In the current version (0.5.*) it:

Reads an alignment in multiFASTA format
Calculates stats for each sequence in the alignment
Trims 5/3 prime UTR regions --- defaults set to SARS-COV-2 (Genbank accession: NC_045512.2)
Calculates stats per column in the alignment
Allows the user to set a threshold of tolerable missing data in a column, and removes all non-conforming columns from the alignment
From the remaining columns, arbow finds all the constant columns according to two user defined criteria: allow missing data (i.e., a column with missing data can still count to towards constant sites if it meets other criteria), and the frequency of the major allow is equal to or larger than a trheshold (i.e., if the threshold is set to 0.99 and there are 100 samples, 99 of which are A and one is G, that column would be counted as a constant A). Filtering by frequency allows one to remove potential sequencing error.
It then filters out all the variable columns, and outputs the variable alignment as a multiFASTA alignment.
It runs IQTree with a few sensible presets

Currently, in step 4 above, columns that have a single observed nucleotide (e.g., C) but still have missing data that were not filtered out in step 3 are counted towards the overall frequency of that base in the alignment. In other words, if a user specifies a maximum number of 20 missing bases, and a column with 5 missing bases but with A in all other samples, that column will count towards the overall frequency of A in the alignment (i.e., majority consensus imputation). This assumptions is less risky the larger the number of samples in the alignment.
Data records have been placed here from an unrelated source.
-- ==== Sys2Proof/Machine/Branch.lean ====
section
/-! DEFINITION. Branches and jumps of a control context (05 R94, R95). `finish` turns a taken target that is no multiple of 4 into the trap of R94, before any link is written, and the iteration-end address into the end of the context's part. -/

namespace Sys2Proof.Machine

/-- Target of a PC-relative transfer whose offset field has w bits (05 R94). -/
def State.near (s : State) (w off : Nat) : Word := s.cur.pc + 4 * sextWord w off

/-- The link value. -/
def State.link (s : State) : Word := s.cur.pc + 4

/-- A taken transfer: the code of before the last fence shows (03 R50). -/
def State.taken (s : State) : State := s.modCur fun c => { c with codeSince := c.codeFenced.getD c.codeSince, codeFenced := none }

def execB (g : Guard) (off : Nat) (s : State) : Answer := finish s (if s.holds g then .jump s.taken (s.near 20 off) else .done s)
def execJ (off : Nat) (s : State) : Answer := finish s (.jump s.taken (s.near 25 off))
def execJal (off : Nat) (s : State) : Answer := finish s (.jump (s.taken.setX 31 s.link) (s.near 25 off))
def execJr (ra : Nat) (g : Guard) (s : State) : Answer := guarded s g (.jump s.taken (s.x ra))
def execJalr (rd ra : Nat) (g : Guard) (s : State) : Answer := guarded s g (.jump (s.taken.setX rd s.link) (s.x ra))

end Sys2Proof.Machine
end

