/-- Restores what a record holds (22 R384, R392). -/
def State.restoreRec (s : State) (core : Nat) (r : Rec) : State :=
  match r.kind with
  | 1 => s.restoreAt core r.loc (2 ^ r.size) (r.body.headD 0).toNat
  | 2 => (r.body.drop 1).foldl (fun s v => s.restoreAt core (v.toNat % 2 ^ 32 * 4) 4 (v.toNat / 2 ^ 32)) s
  | 3 => (List.range (r.body.length / 9)).foldl (fun s i =>
      let a := (r.body.getD (9 * i) 0).toNat
      (List.range 8).foldl (fun s j => s.restoreAt core (a + 8 * j) 8 (r.body.getD (9 * i + 1 + j) 0).toNat) s) s
  | 4 => s.modCore core fun k => k.writeAcc (r.body.zipIdx.flatMap fun (v : Word × Nat) =>
      [(131072 * (r.loc % 8) + 2 * v.2, BitVec.ofNat 32 v.1.toNat), (131072 * (r.loc % 8) + 2 * v.2 + 1, BitVec.ofNat 32 (v.1.toNat / 2 ^ 32))])
  | _ => s

/-- Cancels every command of a scope, with the streams of its jobs and an optical unit's frame, mask or calibration block under way (22 R392): none of them comes to pass. -/
def State.cancelScope (s : State) (members : List (Nat × Nat)) : State :=
  let mine (e : Entry) : Bool := members.contains (e.core, e.ctx)
  let gone : List (QueueId × Nat) := s.allQueues.flatMap fun q => ((s.queue q).entries.filter mine).map fun e => (q, e.seq)
  let s1 := s.allQueues.foldl (fun s q =>
    let t := match q with
      | .oq u => if (s.queue q).entries.any (fun (e : Entry) => mine e && decide (e.st = CmdSt.running)) then s.setOfu u { s.ofu u with frameBuf := none, maskBuf := none, calNext := none } else s
      | _ => s
    let t1 := t.modQueue q fun v => { v with entries := v.entries.filter fun (e : Entry) => !mine e }
    match q with | .oq u => t1.settleDark u | _ => t1) s
  let s2 := s1.cores.foldl (fun s c => s.modCore c.1 fun k =>
    let k1 := { k with faultLog := k.faultLog.filter fun p => !gone.any fun g => decide (g.1 = (if p.1 = 0 then QueueId.mq c.1 else if p.1 = 1 then .vq c.1 else .cq c.1)) && g.2 == p.2 }
    match k.job with
    | some j => if members.contains (j.core, j.ctx) then { k1 with job := none, vs := { k.vs with st := .ended }, ms := { k.ms with st := .ended } } else k1
    | none => k1) s1
  { s2 with msgs := s2.msgs.filter fun m => !gone.contains (m.target, m.seq) && !gone.contains (m.fromQ, m.fromSeq) }

/-- Restores a context to the checkpoint of a window; the context stays debug-stopped (22 R392; notes/assumptions/22.md). -/
def State.restoreCtx (s : State) (core ctx : Nat) (v : Window) : State :=
  let s1 := s.dropWaiter core ctx
  let s2 := s1.modCtx core ctx fun c =>
    { c with x := v.x, p := v.p, c := v.c, pc := v.pc, sbuf := [], loads := [], dbg := true, codeSince := s.overwritten.length, codeFenced := none
             st := if c.st = CtxSt.waiting ∨ c.st = CtxSt.idle then (if c.busy then CtxSt.handler else CtxSt.running) else c.st
             log := { c.log with iret := v.iret, replay := none, inputs := [], irqs := [], lead := none } }
  s2.modCore core fun k => k.restoreCounters ctx v.counters

/-- Sets a queue's `next` back, with what it kept of later pushes (22 R392). -/
def Queue.backTo (q : Queue) (next : Nat) : Queue :=
  let later (seq : Nat) : Bool := decide ((seq + 2 ^ 32 - next) % 2 ^ 32 < (q.next + 2 ^ 32 - next) % 2 ^ 32)
  { q with next := next, fired := q.fired.filter (fun n => !later n), pushers := q.pushers.filter fun p => !later p.1 }

/-- Drops the windows after w and opens a new one with opener 6 (22 R392, R395). -/
def State.reopen (s : State) (core ctx w : Nat) : State :=
  let l := (s.ctx core ctx).log
  let late := ((l.windows.dropWhile fun (v : Window) => decide (v.num ≠ w)).drop 1).map fun (v : Window) => v.num
  let ws := l.windows.map fun (v : Window) => if late.contains v.num then { v with st := .dropped } else if v.num = w then { v with st := .reversible } else v
  let s1 := s.modCtx core ctx fun c => { c with log := { c.log with windows := ws } }
  s1.openWindow core ctx 6 (s1.ctx core ctx).pc

/-- A REWIND that is not refused (22 R392): the scope's stores are performed, its commands cancelled, each member's records restored newest
first, its registers and, for a group, its core's `next` numbers set back, and its later windows dropped. -/
def State.rewindTo (s : State) (group : Option Nat) (members : List (Nat × Nat)) (w : Nat) : State :=
  let s1 := (members.foldl (fun s m => s.drain m.1 m.2) s).cancelScope members
  members.foldl (fun s m =>
    let l := (s.ctx m.1 m.2).log
    match l.target w with
    | none => s
    | some v =>
      let t := ((l.after w).foldl (fun s r => s.restoreRec m.1 r) s).restoreCtx m.1 m.2 v
      let u := if group.isSome then t.modCore m.1 fun k => { k with mq := k.mq.backTo v.nextM, vq := k.vq.backTo v.nextV, cq := k.cq.backTo v.nextC } else t
      u.reopen m.1 m.2 w) s1

/-- REWIND (22 R392): a refusal changes nothing. -/
def execRewind (group : Option Nat) (core ctx window : Nat) (s : State) : Answer :=
  let members := s.scope group core ctx
  if s.rewindRefused group members window then .next s else .next (s.rewindTo group members window)

/-! ### STEPBACK (22 R393, R394) -/

/-- The recorded values that a replay from w takes, and the recorded interrupts, each by its count and by whether a stream stop took it, oldest
first. -/
def UndoLog.inputsFrom (l : UndoLog) (w : Nat) : List Rec × List (Nat × Bool) :=
  let rs := (l.after w).reverse.filter fun r => decide (r.kind = 6)
  (rs.filter fun r => decide (r.size = 0), (rs.filter fun r => decide (r.size ≠ 0)).map fun r => (r.loc, decide (r.size = 2)))

/-- The latest target whose checkpoint lies at or before instruction T (22 R393). -/
def UndoLog.stepTarget (l : UndoLog) (t : Nat) : Option Nat :=
  ((l.windows.filter fun (v : Window) => v.isTarget && decide (v.iret ≤ t)).getLast?).map fun (v : Window) => v.num

/-- STEPBACK (22 R393, R394): the rewind, then each member replays: the one named to T, another to where it stood, waiting where only the named
one's later instructions supply a value; a member that has arrived stays debug-stopped. (DEDUCED, safe: notes/assumptions/22.md) -/
def execStepback (group : Option Nat) (core ctx n : Nat) (s : State) : Answer :=
  let members := s.scope group core ctx
  let l := (s.ctx core ctx).log
  if l.iret < n ∨ members.contains (core, ctx) = false then .next s
  else match l.stepTarget (l.iret - n) with
    | none => .next s
    | some w =>
      if s.rewindRefused group members w then .next s
      else
        .next (members.foldl (fun t m =>
          let old := (s.ctx m.1 m.2).log
          let (ins, irqs) := old.inputsFrom w
          t.modCtx m.1 m.2 fun c =>
            { c with dbg := false, log := { c.log with replay := some (if m = (core, ctx) then l.iret - n else old.iret), inputs := ins, irqs := irqs, lead := if m = (core, ctx) then none else some (core, ctx) } })
          (s.rewindTo group members w))

end Sys2Proof.Machine
end

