-- ==== Sys2Proof/Machine/Dispatch.lean ====
section
/-! DEFINITION. The meaning of each instruction: one arm per constructor of Instr, each a direct call of its meaning. -/

namespace Sys2Proof.Machine
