/-- 20 R359, R362, R373, R374: K.OMASK reads its image whole, fails with 0x07 on a code with a bit above 11 set, and its bank holds the codes once it is set; K.OCAL's run form begins a
calibration, its write form keeps a block, unless a reserved byte is set, which its retirement installs, its read form writes the block in force; each fails with 0x0B on a dark unit. -/
def Obligations.MasksAndCalibrations : Prop :=
  (∀ s u e h o, Acts s (.oq u) e → (s.ofu u).maskBuf = none →
    let outcome (t : State) (codes : List Nat) : Prop :=
      ((∃ c ∈ codes, 2 ^ 12 ≤ c) → ∃ w, exec (.kOmask h o) s = .next w ∧ WorkIs w (.oq u) s.focus.seq (.failed 0x07 false) ∧ (w.ofu u).banks = (t.ofu u).banks) ∧
      ((∀ c ∈ codes, c < 2 ^ 12) → ∃ w, exec (.kOmask h o) s = .next w ∧ (w.ofu u).maskBuf = some (e.d 8 % 64, codes) ∧ (w.ofu u).banks = (t.ofu u).banks ∧ SameMemory t w)
    ((s.ofu u).st = .dark ∨ (s.ofu u).st = .faulted → FailsWith (.kOmask h o) s (.oq u) 0x0B) ∧
    ((s.ofu u).st = .ready ∨ (s.ofu u).st = .stale → (e.source.2 = true ∨ e.d 7 % 4 = 0) →
      (e.source.2 = false → ClearSram s e (e.d 7) 131072 → outcome s ((List.range 65536).map fun i => s.read (e.d 7 + 2 * i) 2)) ∧
      ∀ t vs, readUnits (.oq u) e e.source.1 e.source.2 (unitOffsets 0 32768) s = (t, .inl vs) → outcome t (vs.flatMap fun v => [v % 2 ^ 16, v / 2 ^ 16]))) ∧
  (∀ s u e bank codes, (s.ofu u).maskBuf = some (bank, codes) → ((s.ofu u).queue.entries.find? fun e => decide (e.st = .running)) = some e →
    (s.ofu u).queue.find e.seq = some e → codes.length ≤ 65536 →
    ∃ w, exec (.ofuMaskSetDone u) s = .next w ∧ WorkIs w (.oq u) e.seq (.done false false false []) ∧ (w.ofu u).maskBuf = none ∧ SameMemory s w ∧
      (∀ i, i < codes.length → (w.ofu u).bin bank i = codes.getD i 0) ∧ ∀ b i, b ≠ bank → i < 65536 → (w.ofu u).bin b i = (s.ofu u).bin b i) ∧
  (∀ s u e h o, Acts s (.oq u) e →
    ((s.ofu u).st = .dark → FailsWith (.kOcalRun h o) s (.oq u) 0x0B ∧ FailsWith (.kOcalWrite h o) s (.oq u) 0x0B ∧ FailsWith (.kOcalRead h o) s (.oq u) 0x0B) ∧
    ((s.ofu u).st = .ready ∨ (s.ofu u).st = .stale ∨ (s.ofu u).st = .faulted →
      let kept (t : State) (bytes : List Nat) : Prop :=
        (calReserved (bytes.take 64) = true → ∃ w, exec (.kOcalWrite h o) s = .next w ∧ WorkIs w (.oq u) s.focus.seq (.failed 0x01 false) ∧ (w.ofu u).epoch = (t.ofu u).epoch) ∧
        (calReserved (bytes.take 64) = false → ∃ w block, exec (.kOcalWrite h o) s = .next w ∧ WorkIs w (.oq u) s.focus.seq (.done false false false []) ∧ SameMemory t w ∧
          (w.ofu u).st = (t.ofu u).st ∧ (w.ofu u).epoch = (t.ofu u).epoch ∧ (w.ofu u).banks = (t.ofu u).banks ∧ (w.ofu u).calNext = some block ∧
          ∀ i, i < bytes.length → Tbl.get 0 block i = BitVec.ofNat 8 (bytes.getD i 0))
      exec (.kOcalRun h o) s = .next (s.setOfu u { s.ofu u with st := .calibrating }) ∧
      (e.d 7 % 64 ≠ 0 → FailsWith (.kOcalWrite h o) s (.oq u) 0x03 ∧ FailsWith (.kOcalRead h o) s (.oq u) 0x03) ∧
      (e.d 7 % 64 = 0 → ClearSram s e (e.d 7) calBytes → kept s ((List.range calBytes).map fun i => (s.byte (e.d 7 + i)).toNat)) ∧
      (∀ t vs, e.d 7 % 64 = 0 → readUnits (.oq u) e (e.d 7) false (unitOffsets 0 (calBytes / 4)) s = (t, .inl vs) → kept t (blockBytes vs)) ∧
      (let log := (s.ctx e.core e.ctx).log
       e.d 7 % 64 = 0 → log.blocks (9 * (calBytes / 64 - e.progress)) = true → log.room - log.used < 88 → exec (.kOcalRead h o) s = .next s) ∧
      (e.d 7 % 64 = 0 → e.progress = 0 → (s.ctx e.core e.ctx).log.en = false → PlainSram e (e.d 7) calBytes →
        ∃ w, exec (.kOcalRead h o) s = .next w ∧ WorkIs w (.oq u) s.focus.seq (.done false false false []) ∧ SameOutside s w (e.d 7) calBytes ∧
          ∀ i, i < calBytes → w.byte (e.d 7 + i) = BitVec.ofNat 8 ((s.ofu u).calByte i)) ∧
      (∀ t, e.d 7 % 64 = 0 → e.progress = 0 → (s.ctx e.core e.ctx).log.blocks (9 * (calBytes / 64)) = false →
        writeUnitsAt (.oq u) e (e.d 7) false ((List.range (calBytes / 4)).map fun i =>
          (((4 * i : Nat) : Int), (List.range 4).foldl (fun n j => n + (s.ofu u).calByte (4 * i + j) * 256 ^ j) 0)) s = (t, none) →
        ∃ w, exec (.kOcalRead h o) s = .next w ∧ WorkIs w (.oq u) s.focus.seq (.done false false false []) ∧ SameMemory (t.cleanBlock (.oq u) e (e.d 7) (calBytes / 64)) w))) ∧
  ∀ s u e block, (s.ofu u).calNext = some block → e.opcode = 0x0A → bitsOf (e.d 8) 1 0 = 1 → let t := s.installCal (.oq u) e
    (t.ofu u).st = .ready ∧ (t.ofu u).epoch = ((s.ofu u).epoch + 1) % 2 ^ 32 ∧ (t.ofu u).valid = s.time + (s.ofu u).validity * 1000000 ∧ (t.ofu u).calBlock = block ∧
      (t.ofu u).calNext = none ∧ (t.ofu u).banks = (s.ofu u).banks ∧ SameMemory s t
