@[simp] theorem Core.setGen_cycle (k : Core) (i : Nat) (v : Word) : (k.setGen i v).cycle = k.cycle := rfl
@[simp] theorem Core.setGen_ctxs (k : Core) (i : Nat) (v : Word) : (k.setGen i v).ctxs = k.ctxs := rfl
@[simp] theorem Core.setGen_evw (k : Core) (i : Nat) (v : Word) : (k.setGen i v).evw = k.evw := rfl
@[simp] theorem Core.setGen_mq (k : Core) (i : Nat) (v : Word) : (k.setGen i v).mq = k.mq := rfl
@[simp] theorem Core.setGen_vq (k : Core) (i : Nat) (v : Word) : (k.setGen i v).vq = k.vq := rfl
@[simp] theorem Core.setGen_cq (k : Core) (i : Nat) (v : Word) : (k.setGen i v).cq = k.cq := rfl
@[simp] theorem Core.setGen_results (k : Core) (i : Nat) (v : Word) : (k.setGen i v).results = k.results := rfl
@[simp] theorem Core.setGen_held (k : Core) (i : Nat) (v : Word) : (k.setGen i v).held = k.held := rfl
@[simp] theorem Core.setGen_rings (k : Core) (i : Nat) (v : Word) : (k.setGen i v).rings = k.rings := rfl
@[simp] theorem Core.setGen_tokens (k : Core) (i : Nat) (v : Word) : (k.setGen i v).tokens = k.tokens := rfl
@[simp] theorem Core.setGen_deferred (k : Core) (i : Nat) (v : Word) : (k.setGen i v).deferred = k.deferred := rfl
@[simp] theorem Core.setGen_bind (k : Core) (i : Nat) (v : Word) : (k.setGen i v).bind = k.bind := rfl
@[simp] theorem Core.setGen_bindAll (k : Core) (i : Nat) (v : Word) : (k.setGen i v).bindAll = k.bindAll := rfl
@[simp] theorem Core.setGen_faultLog (k : Core) (i : Nat) (v : Word) : (k.setGen i v).faultLog = k.faultLog := rfl
@[simp] theorem Core.setGen_vfst (k : Core) (i : Nat) (v : Word) : (k.setGen i v).vfst = k.vfst := rfl
@[simp] theorem Core.setGen_vfstHeld (k : Core) (i : Nat) (v : Word) : (k.setGen i v).vfstHeld = k.vfstHeld := rfl
@[simp] theorem Core.setGen_mfst (k : Core) (i : Nat) (v : Word) : (k.setGen i v).mfst = k.mfst := rfl
@[simp] theorem Core.setGen_mfstHeld (k : Core) (i : Nat) (v : Word) : (k.setGen i v).mfstHeld = k.mfstHeld := rfl
@[simp] theorem Core.setGen_tdir (k : Core) (i : Nat) (v : Word) : (k.setGen i v).tdir = k.tdir := rfl
@[simp] theorem Core.setGen_vs (k : Core) (i : Nat) (v : Word) : (k.setGen i v).vs = k.vs := rfl
@[simp] theorem Core.setGen_ms (k : Core) (i : Nat) (v : Word) : (k.setGen i v).ms = k.ms := rfl
@[simp] theorem Core.setGen_job (k : Core) (i : Nat) (v : Word) : (k.setGen i v).job = k.job := rfl
@[simp] theorem Core.setGen_acc (k : Core) (i : Nat) (v : Word) : (k.setGen i v).acc = k.acc := rfl
@[simp] theorem Core.setGen_accPoison (k : Core) (i : Nat) (v : Word) : (k.setGen i v).accPoison = k.accPoison := rfl
@[simp] theorem Core.setGen_zeroed (k : Core) (i : Nat) (v : Word) : (k.setGen i v).zeroed = k.zeroed := rfl
@[simp] theorem Core.setGen_fenced (k : Core) (i : Nat) (v : Word) : (k.setGen i v).fenced = k.fenced := rfl
@[simp] theorem Core.setGen_reruns (k : Core) (i : Nat) (v : Word) : (k.setGen i v).reruns = k.reruns := rfl
@[simp] theorem Core.setGen_corrected (k : Core) (i : Nat) (v : Word) : (k.setGen i v).corrected = k.corrected := rfl
@[simp] theorem Core.setGen_scrub (k : Core) (i : Nat) (v : Word) : (k.setGen i v).scrub = k.scrub := rfl
@[simp] theorem Core.setGen_maxRerun (k : Core) (i : Nat) (v : Word) : (k.setGen i v).maxRerun = k.maxRerun := rfl
@[simp] theorem Core.setGen_rerunEn (k : Core) (i : Nat) (v : Word) : (k.setGen i v).rerunEn = k.rerunEn := rfl
@[simp] theorem Core.setGen_refetch (k : Core) (i : Nat) (v : Word) : (k.setGen i v).refetch = k.refetch := rfl
@[simp] theorem Core.setGen_cm (k : Core) (i : Nat) (v : Word) : (k.setGen i v).cm = k.cm := rfl
@[simp] theorem Core.setGen_cmSnapVals (k : Core) (i : Nat) (v : Word) : (k.setGen i v).cmSnapVals = k.cmSnapVals := rfl
@[simp] theorem Core.setGen_cmSnap (k : Core) (i : Nat) (v : Word) : (k.setGen i v).cmSnap = k.cmSnap := rfl
@[simp] theorem Core.setGen_cmMerge (k : Core) (i : Nat) (v : Word) : (k.setGen i v).cmMerge = k.cmMerge := rfl
@[simp] theorem Core.setGen_bpcyc (k : Core) (i : Nat) (v : Word) : (k.setGen i v).bpcyc = k.bpcyc := rfl
@[simp] theorem Core.setGen_trctl (k : Core) (i : Nat) (v : Word) : (k.setGen i v).trctl = k.trctl := rfl
@[simp] theorem Core.setGen_trbase (k : Core) (i : Nat) (v : Word) : (k.setGen i v).trbase = k.trbase := rfl
@[simp] theorem Core.setGen_trlen (k : Core) (i : Nat) (v : Word) : (k.setGen i v).trlen = k.trlen := rfl
@[simp] theorem Core.setGen_trhead (k : Core) (i : Nat) (v : Word) : (k.setGen i v).trhead = k.trhead := rfl
@[simp] theorem Core.setGen_trdrops (k : Core) (i : Nat) (v : Word) : (k.setGen i v).trdrops = k.trdrops := rfl
@[simp] theorem Core.setGen_preempt (k : Core) (i : Nat) (v : Word) : (k.setGen i v).preempt = k.preempt := rfl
For step 5, missing data (i.e., - and N) are all codes as N.

Tests are underway to figure out how these assumptions might affect the output.

Dependencies

Python >=3.6
IQTree 1.6+ (not tested on IQTree 2 as it is not production ready yet)
BioPython
Pandas
NumPy

Installation

Brew

brew install iqtree
pip<3> install arbow

Conda

conda install -c bioconda iqtree
pip<3> install arbow

Running

Generate a mulitple sequence alignment with your favourite aligner (e.g., MAFTT). Output a multiFASTA file.
Run arbow <aln.fa>
Open tree-YYYY-MM-DD_HHMMSS.treefile in your favourite tree viewer (e.g, FigTree)
Open tree-YYYY-MM-DD_HHMMSS_bb.treefile or tree-YYYY-MM-DD_HHMMSS_alrt.treefile for branches with ultra-fast bootstrap support or SH-aLRT support only, respectively.

Data stream

When running arbow, by default a stream is output to the console (stdout).

Data about the each sequence in the alignment is prefixed with [SEQ], and is followed by:

Count of each base (A, C, G, T, and N – N is any character other than ACGT)
Percent missing data
A status column that has 0, 1, 2, or 3 * depending on whether the percent missing data is <0.5, >=0.5 and <1.0, >=1.0 and <5.0, or >=5, respectively.

Data about each column in the alignment is prefixed with [ALN], and is followed by:

Position in the alignment
Count of each base (bases counted will depend on whether all IUPAC codes are allowed or not - see below in usage)

Command line

Usage

Usage: arbow [OPTIONS] ALN

Options:
  --version
  -i, --all-iupac               Print count of all IUPAC code for column
                                stats?

  -s, --no-stream               Stop streaming stats to console
  -mm, --max-missing INTEGER    Remove sites with 'mm' missing sites or more
                                [default: 20]

  -x, --major-allele-freq FLOAT  If major allele frequency is equal or larger
                                 than consider the site constant.  [default:
                                 0.99]

  -o, --out-var-aln TEXT        Filename for alignment of variable sites.
                                [default: aln-2020-04-07-150443.aln]

  -p, --prefix TEXT             Prefix to append to IQTree output files.
                                [default: tree-2020-04-07-150443]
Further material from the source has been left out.